▸ Exercise brief
From the material below, work out how many lines contain "each" and answer with the number only.
*** Opening of Available data ***
/-- A request whose encoding decodes is taken to be performed at its port, with its data channel. -/
theorem fetch_of_decode {s : State} {p : Nat} {code : Code} {data : List Byte} {rest : List Request} {i : Instr}
    (host : s.host = .issue p code data :: rest) (decoded : decode code = .ok i) :
    fetch s = .run i (acceptRequest p data rest s) := by
  simp only [fetch, host, decoded]

/-- Settles O5: what decodes is well-formed, and taking its request hands it to `exec`. -/
theorem stepRunsTheDecodedInstruction : Obligations.StepRunsTheDecodedInstruction :=
  fun _ _ _ _ _ _ host decoded => ⟨wf_of_decode decoded, step_of_run (fetch_of_decode host decoded)⟩

end Sys2Proof.Machine
end

/-! ### Decoding and encoding are inverse to each other (R71, R72, R77, R78) -/

section
namespace Sys2Proof

/-- The `OP` value of an operation (R78). -/
def Op.code : Op → BitVec 4
  | .chkCrc => 0x0#4
  | .asmFeed => 0x1#4
  | .prsWord => 0x2#4
  | .prsClass => 0x3#4
  | .encRead => 0x4#4
  | .encWrite => 0x5#4
  | .encUnlock => 0x6#4
  | .encSave => 0x7#4

@[simp] theorem opOfBits_code (op : Op) : opOfBits op.code = some op := by cases op <;> rfl

theorem eq_code_of_opOfBits {b : BitVec 4} {op : Op} (assigned : opOfBits b = some op) : b = op.code := by
  revert b
  cases op <;> decide

theorem requireZero_eq_ok_iff {unusedAreZero : Bool} {i j : Instr} :
    requireZero unusedAreZero i = .ok j ↔ unusedAreZero = true ∧ i = j := by
  cases unusedAreZero <;> simp [requireZero]

/-- A command word of an assigned operation is decoded by its operands (R78). -/
theorem decodeCommand_encodeCommand (op : Op) (a : Byte) (x y : Half) :
    decodeCommand (encodeCommand op.code a x y) = assemble op a x y := by
  simp [decodeCommand]

/-- The command words that decode: those of an assigned operation, with `RSV` 0, whose operands it takes. -/
theorem decodeCommand_eq_ok_iff {w : CmdWord} {i : Instr} :
    decodeCommand w = .ok i ↔
      ∃ op : Op, cmdOp w = op.code ∧ cmdRsv w = 0#4 ∧ assemble op (cmdA w) (cmdX w) (cmdY w) = .ok i := by
  constructor
  · intro decoded
    unfold decodeCommand at decoded
    split at decoded
    case h_1 => exact nomatch decoded
    case h_2 op assigned =>
      split_ifs at decoded with rsv
      exact ⟨op, eq_code_of_opOfBits assigned, rsv, decoded⟩
  · rintro ⟨op, assigned, rsv, assembled⟩
    simp [decodeCommand, assigned, rsv, assembled]

/-- An operation's operands are encoded where its decoder reads them, and the fields it does not use are 0 (R77). -/
theorem encode_of_assemble {op : Op} {a : Byte} {x y : Half} {i : Instr} (assembled : assemble op a x y = .ok i) :
    encode i = .command (encodeCommand op.code a x y) := by
  cases op with
  | encRead | encWrite => cases assembled; rfl
  | chkCrc | asmFeed | prsWord | prsClass | encUnlock | encSave =>
    obtain ⟨unused, rfl⟩ := requireZero_eq_ok_iff.1 assembled
    simp only [Bool.and_eq_true, beq_iff_eq] at unused
    simp only [unused, encode, Op.code]

theorem encode_of_decodeCommand {w : CmdWord} {i : Instr} (decoded : decodeCommand w = .ok i) :
    encode i = .command w := by
  obtain ⟨op, assigned, rsv, assembled⟩ := decodeCommand_eq_ok_iff.1 decoded
  rw [encode_of_assemble assembled, ← assigned, encodeCommand_cmd_fields w rsv]

theorem requestBytes_be16 (a f rh rl yh yl ch cl : Byte) :
    requestBytes a f (be16 rh rl) (be16 yh yl) (be16 ch cl) = [a, f, rh, rl, yh, yl, ch, cl] := by
  simp [requestBytes]

theorem decodeWireRequest_read (a : Byte) (reg count crc : Half) :
    decodeWireRequest (requestBytes a Config.fcRead reg count crc) = .ok (.wireReadReq a reg count crc) := by
  simp [decodeWireRequest, requestBytes]

theorem decodeWireRequest_write (a : Byte) (reg value crc : Half) :
    decodeWireRequest (requestBytes a Config.fcWrite reg value crc) = .ok (writeRequest a reg value crc) := by
  simp [decodeWireRequest, requestBytes, Config.fcRead, Config.fcWrite]

/-- A write request of neither control pair is a `WIRE.WRITE_REQ` (log entry 11). -/
theorem writeRequest_of_wf {a : Byte} {reg value crc : Half} (wf : (Instr.wireWriteReq a reg value crc).wf = true) :
    writeRequest a reg value crc = .wireWriteReq a reg value crc := by
  simp only [Instr.wf, isControlWrite, Bool.not_eq_true', Bool.or_eq_false_iff, Bool.and_eq_false_iff,
    beq_eq_false_iff_ne, ← not_and_or] at wf
  simp only [writeRequest, wf, if_false]

theorem encode_writeRequest (a : Byte) (reg value crc : Half) :
    encode (writeRequest a reg value crc) = .wire .request (requestBytes a Config.fcWrite reg value crc) := by
  unfold writeRequest
  split_ifs with unlock save
  · rw [unlock.1, unlock.2]; rfl
  · rw [save.1, save.2]; rfl
  · rfl

theorem encode_of_decodeWireRequest {bytes : List Byte} {i : Instr} (decoded : decodeWireRequest bytes = .ok i) :
    encode i = .wire .request bytes := by
  unfold decodeWireRequest at decoded
  split at decoded
  case h_1 a f rh rl yh yl ch cl =>
    split_ifs at decoded with read write
    · cases decoded; rw [read, ← requestBytes_be16]; rfl
    · cases decoded; rw [write, ← requestBytes_be16, encode_writeRequest]
  case h_2 => exact nomatch decoded

/-- A payload's length is its `byte_count` as long as that is one byte (R71). -/
theorem byteCountField_toNat {payload : List Byte} (fits : payload.length ≤ 255) :
    (BitVec.ofNat 8 payload.length).toNat = payload.length := by
  rw [BitVec.toNat_ofNat]; omega

theorem decodeWireResponse_responseBytes (a : Byte) {payload : List Byte} (crc : Half)
    (fits : payload.length ≤ 255) :
    decodeWireResponse (responseBytes a payload crc) = .ok (.wireReadResp a payload crc) := by
  simp [decodeWireResponse, responseBytes, byteCountField_toNat fits, -BitVec.toNat_ofNat]

/-- A list of `n + 2` elements is its first `n` and the two behind them. -/
theorem take_append_last_two {n : Nat} {l : List Byte} (length : l.length = n + 2) :
    l.take n ++ [l.getD n 0#8, l.getD (n + 1) 0#8] = l := by
  have last : l.drop n = [l.getD n 0#8, l.getD (n + 1) 0#8] := by
    rw [List.drop_eq_getElem_cons (by omega), List.drop_eq_getElem_cons (by omega), List.drop_of_length_le (by omega)]
    simp [length]
  rw [← last, List.take_append_drop]

theorem encode_of_decodeWireResponse {bytes : List Byte} {i : Instr} (decoded : decodeWireResponse bytes = .ok i) :
    encode i = .wire .response bytes := by
  unfold decodeWireResponse at decoded
  split at decoded
  case h_1 a f count rest =>
    split_ifs at decoded with read length
    cases decoded
    have counted : (rest.take count.toNat).length = count.toNat := by rw [List.length_take]; omega
    simp only [encode, responseBytes, counted, hi8_be16, lo8_be16, BitVec.ofNat_toNat, BitVec.setWidth_eq,
      List.cons_append, List.nil_append, take_append_last_two length, read]
  case h_2 => exact nomatch decoded

/-- Decoding gives back every well-formed instruction from its encoding. -/
theorem decode_encode {i : Instr} (wf : i.wf = true) : decode (encode i) = .ok i := by
  cases i with
  | chkCrc len => exact decodeCommand_encodeCommand .chkCrc 0#8 len 0#16
  | asmFeed b => exact decodeCommand_encodeCommand .asmFeed b 0#16 0#16
  | prsWord k => exact decodeCommand_encodeCommand .prsWord 0#8 k 0#16
  | prsClass => exact decodeCommand_encodeCommand .prsClass 0#8 0#16 0#16
  | encRead a reg count => exact decodeCommand_encodeCommand .encRead a reg count
  | encWrite a reg value => exact decodeCommand_encodeCommand .encWrite a reg value
  | encUnlock a => exact decodeCommand_encodeCommand .encUnlock a 0#16 0#16
  | encSave a => exact decodeCommand_encodeCommand .encSave a 0#16 0#16
  | wireReadReq a reg count crc => exact decodeWireRequest_read a reg count crc
  | wireWriteReq a reg value crc =>
    exact (decodeWireRequest_write a reg value crc).trans (congrArg Except.ok (writeRequest_of_wf wf))
  | wireUnlock a crc => exact decodeWireRequest_write a Config.regUnlock Config.keyUnlock crc
  | wireSave a crc => exact decodeWireRequest_write a Config.regSave Config.valSave crc
  | wireReadResp a payload crc => exact decodeWireResponse_responseBytes a crc (of_decide_eq_true wf)

/-- Encoding gives back every code from the instruction it decodes to. -/
theorem encode_of_decode {code : Code} {i : Instr} (decoded : decode code = .ok i) : encode i = code := by
  cases code with
  | command w => exact encode_of_decodeCommand decoded
  | wire format bytes =>
    cases format with
    | request => exact encode_of_decodeWireRequest decoded
    | response => exact encode_of_decodeWireResponse decoded

/-- Settles O9, by the instruction's row: `decode_encode`. -/
theorem decodingAnEncodingGivesTheInstructionBack : Obligations.DecodingAnEncodingGivesTheInstructionBack :=
  fun _ => decode_encode

/-- Settles O10, by the code's format: `encode_of_decode`. -/
theorem everyDecodedCodeIsThatInstructionsEncoding : Obligations.EveryDecodedCodeIsThatInstructionsEncoding :=
  fun _ _ decoded => ⟨wf_of_decode decoded, encode_of_decode decoded⟩

end Sys2Proof
end

/-! ### A command word is assigned exactly where it matches a row; the others are refused (R78, R80, R203) -/

section
namespace Sys2Proof

/-- A command word is its five fields (R77). -/
theorem cmdWord_ext_iff {v w : CmdWord} :
    v = w ↔ cmdOp v = cmdOp w ∧ cmdRsv v = cmdRsv w ∧ cmdA v = cmdA w ∧ cmdX v = cmdX w ∧ cmdY v = cmdY w := by
  refine ⟨fun same => by simp [same], fun ⟨op, rsv, a, x, y⟩ => BitVec.eq_of_toNat_eq ?_⟩
  obtain ⟨vop, vrsv, va, vx, vy⟩ := cmd_fields_toNat v
  obtain ⟨wop, wrsv, wa, wx, wy⟩ := cmd_fields_toNat w
  rw [op] at vop
  rw [rsv] at vrsv
  rw [a] at va
  rw [x] at vx
  rw [y] at vy
  omega

@[simp] theorem cmdOp_and (v w : CmdWord) : cmdOp (v &&& w) = cmdOp v &&& cmdOp w := BitVec.extractLsb'_and
@[simp] theorem cmdRsv_and (v w : CmdWord) : cmdRsv (v &&& w) = cmdRsv v &&& cmdRsv w := BitVec.extractLsb'_and
@[simp] theorem cmdA_and (v w : CmdWord) : cmdA (v &&& w) = cmdA v &&& cmdA w := BitVec.extractLsb'_and
@[simp] theorem cmdX_and (v w : CmdWord) : cmdX (v &&& w) = cmdX v &&& cmdX w := BitVec.extractLsb'_and
@[simp] theorem cmdY_and (v w : CmdWord) : cmdY (v &&& w) = cmdY v &&& cmdY w := BitVec.extractLsb'_and

/-- The mask of an operation: `OP`, `RSV` and the fields that the operation does not use (R78). -/
def Op.mask : Op → CmdWord
  | .chkCrc | .prsWord => 0xFFFF0000FFFF#48
  | .asmFeed | .encUnlock | .encSave => 0xFF00FFFFFFFF#48
  | .prsClass => 0xFFFFFFFFFFFF#48
  | .encRead | .encWrite => 0xFF0000000000#48

/-- The match and mask of an operation; the match has its code and 0 in every other field (R78). -/
def Op.row (op : Op) : CmdWord × CmdWord := (encodeCommand op.code 0#8 0#16 0#16, op.mask)

/-- The rows of R78 are those of the operations. -/
theorem mem_operationRows_iff {row : CmdWord × CmdWord} :
    row ∈ Machine.operationRows ↔ ∃ op : Op, op.row = row := by
  constructor
  · have rows : Machine.operationRows =
        [Op.chkCrc, .asmFeed, .prsWord, .prsClass, .encRead, .encWrite, .encUnlock, .encSave].map Op.row := by decide
    rw [rows, List.mem_map]
    exact fun ⟨op, _, same⟩ => ⟨op, same⟩
  · rintro ⟨op, rfl⟩
    cases op <;> decide

/-- A row of an operation compares each field of the word with the operation's, where the mask has it. -/
theorem matchesRow_row (w : CmdWord) (op : Op) :
    Machine.matchesRow w op.row = true ↔
      cmdOp w &&& cmdOp op.mask = op.code ∧ cmdRsv w &&& cmdRsv op.mask = 0#4 ∧ cmdA w &&& cmdA op.mask = 0#8 ∧
        cmdX w &&& cmdX op.mask = 0#16 ∧ cmdY w &&& cmdY op.mask = 0#16 := by
  simp [Machine.matchesRow, Op.row, cmdWord_ext_iff]

/-- Every mask has the whole of `OP` and of `RSV`. -/
theorem Op.mask_head (op : Op) : cmdOp op.mask = BitVec.allOnes 4 ∧ cmdRsv op.mask = BitVec.allOnes 4 := by
  cases op <;> decide

/-- An operation takes the fields that its mask has only as 0. -/
theorem assemble_isOk_iff (op : Op) (a : Byte) (x y : Half) :
    (∃ i, assemble op a x y = .ok i) ↔
      a &&& cmdA op.mask = 0#8 ∧ x &&& cmdX op.mask = 0#16 ∧ y &&& cmdY op.mask = 0#16 := by
  have byteOnes : a &&& 0xFF#8 = a := BitVec.and_allOnes
  have halfOnes (v : Half) : v &&& 0xFFFF#16 = v := BitVec.and_allOnes
  cases op <;> simp [assemble, requireZero_eq_ok_iff, Op.mask, cmdA, cmdX, cmdY, byteOnes, halfOnes, and_assoc]

/-- A command word decodes exactly where it matches the row of an operation. -/
theorem decodeCommand_isOk_iff (w : CmdWord) :
    (∃ i, decodeCommand w = .ok i) ↔ ∃ op : Op, Machine.matchesRow w op.row = true := by
  simp only [decodeCommand_eq_ok_iff, matchesRow_row, (Op.mask_head _).1, (Op.mask_head _).2, BitVec.and_allOnes,
    ← assemble_isOk_iff]
  exact exists_comm.trans (by simp only [exists_and_left])

theorem opOfBits_eq_none_iff : ∀ {b : BitVec 4}, opOfBits b = none ↔ 8 ≤ b.toNat := by decide

theorem error_of_assemble {op : Op} {a : Byte} {x y : Half} {r : Reject} (rejected : assemble op a x y = .error r) :
    r = .reservedField := by
  have required {zero : Bool} {i : Instr} (fails : requireZero zero i = .error r) : r = .reservedField := by
    cases zero with
    | true => exact nomatch fails
    | false => exact (Except.error.inj fails).symm
  cases op with
  | encRead | encWrite => exact nomatch rejected
  | chkCrc | asmFeed | prsWord | prsClass | encUnlock | encSave => exact required rejected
*** Close of Available data ***
▸ Exercise solution
2